Он подошел к столу и поднял рюмку.
– Вот у кого жизнь – у ребят. Выпьем за то, чтобы они ее не испохабили.
– Они старались, – сказал психолог. – Но куда им с тобой справиться.
– Хватит с меня. Дальше сами.
– Слушай, я только сейчас догадался… А ведь это тебя не Дональд попросил.
– Не понял, – удивился кадровик. – Ты про что?
– Тебя все просили заботиться о детях, – сказал психолог. – И Дональд тоже, конечно. Но когда пришлось выбирать, ты пожертвовал двумя русскими балбесами, которые тебе очень, очень симпатичны…
– Ты просто не знаешь. Их нельзя было выручить. Никак.
– …ради американца.
– Точнее, художника нельзя было спасти, он вылетал однозначно, а второй уходил сам, за компанию.
– Ты ведь его «ведешь». Ты уважаешь Дональда – покажи того из наших, кто не уважает Дональда, это нереально… Но парень тебе совершенно побоку. И при прочих равных ты бы сдал именно его. На свою беду, ты его «ведешь».
– Все сказал, пьянь несчастная? – осведомился кадровик. – Ну почему, почему ты так упорно добиваешься, чтобы я разозлился и выгнал тебя, а?
– Может, потому, что скоро тут долбанет? – задумался психолог. – Вспыхнет от малейшей искры. И профессиональный интерес диктует мне быть рядом с бунтующей толпой, а трусливая задница хочет, чтобы я оказался как можно дальше отсюда.

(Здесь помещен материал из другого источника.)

-- ==== Sys2Proof/Machine/Step.lean ====
section
/-! DEFINITION. One step: the command at the front of the queue takes its effect. -/

namespace Sys2Proof.Machine

/-- One step. On an empty queue the block idles (log 2). -/
def step (s : State) : Host.Outcome State Fault Refusal :=
  match s.pending with
  | [] => .next s
  | c :: rest => exec c { s with pending := rest }

/-- The command that a word spells stands at the front of the queue; the state as it is where the word spells none (log 5). -/
def State.withFetchWord (s : State) (nbits w : Nat) : State :=
  match Sys2Proof.decodeTableWord nbits w with
  | some c => { s with pending := c :: s.pending }
  | none => s

end Sys2Proof.Machine
end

– Ты останешься со мной, – сказал кадровик. – Будем спасать детей. Их тут еще… много.
Психолог все смотрел в окно – на парковку, где далеко-далеко стояли две машинки и три фигурки на пятачке под фонарем.
– Будем, – согласился он. – Я всегда готов спрятать Семашко у себя под столом в кабинете. А вот Маклелланду, боюсь, уже ничего не поможет.
– Что еще за…
– Я ручаться так навскидку не могу. Но… он какой-то… непрощенный.
– Переведи.
– Он будет искать смерти, – сказал психолог. – И найдет.
* * *
Когда начались «события», кадровик перенервничал из-за Кена и хотел вытащить его с завода, пользуясь нами как прикрытием от возможных эксцессов. То ли недооценивал популярность Кена у заводчан, то ли надеялся, что мы удержим нашего героя, если потянет на подвиги. Я кадровику нахамил, тогда он дернул Михалыча, и тот помчался на выручку. Но сначала Михалыч все равно заехал за мной в гараж. Спектакль раскручивался по сценарию, в котором кадровик не играл ни малейшей роли. Там для таких не нашлось места, и напрасно он туда пытался влезть.
Все было предопределено: Кен успел изобразить Спайдермена, а дальше мы с Михалычем появлялись в любом случае, ведь герой просто не мог обойтись без нас. Он должен был набить машины детьми и женщинами, проститься с нами, а сам… остаться на обочине. Только один.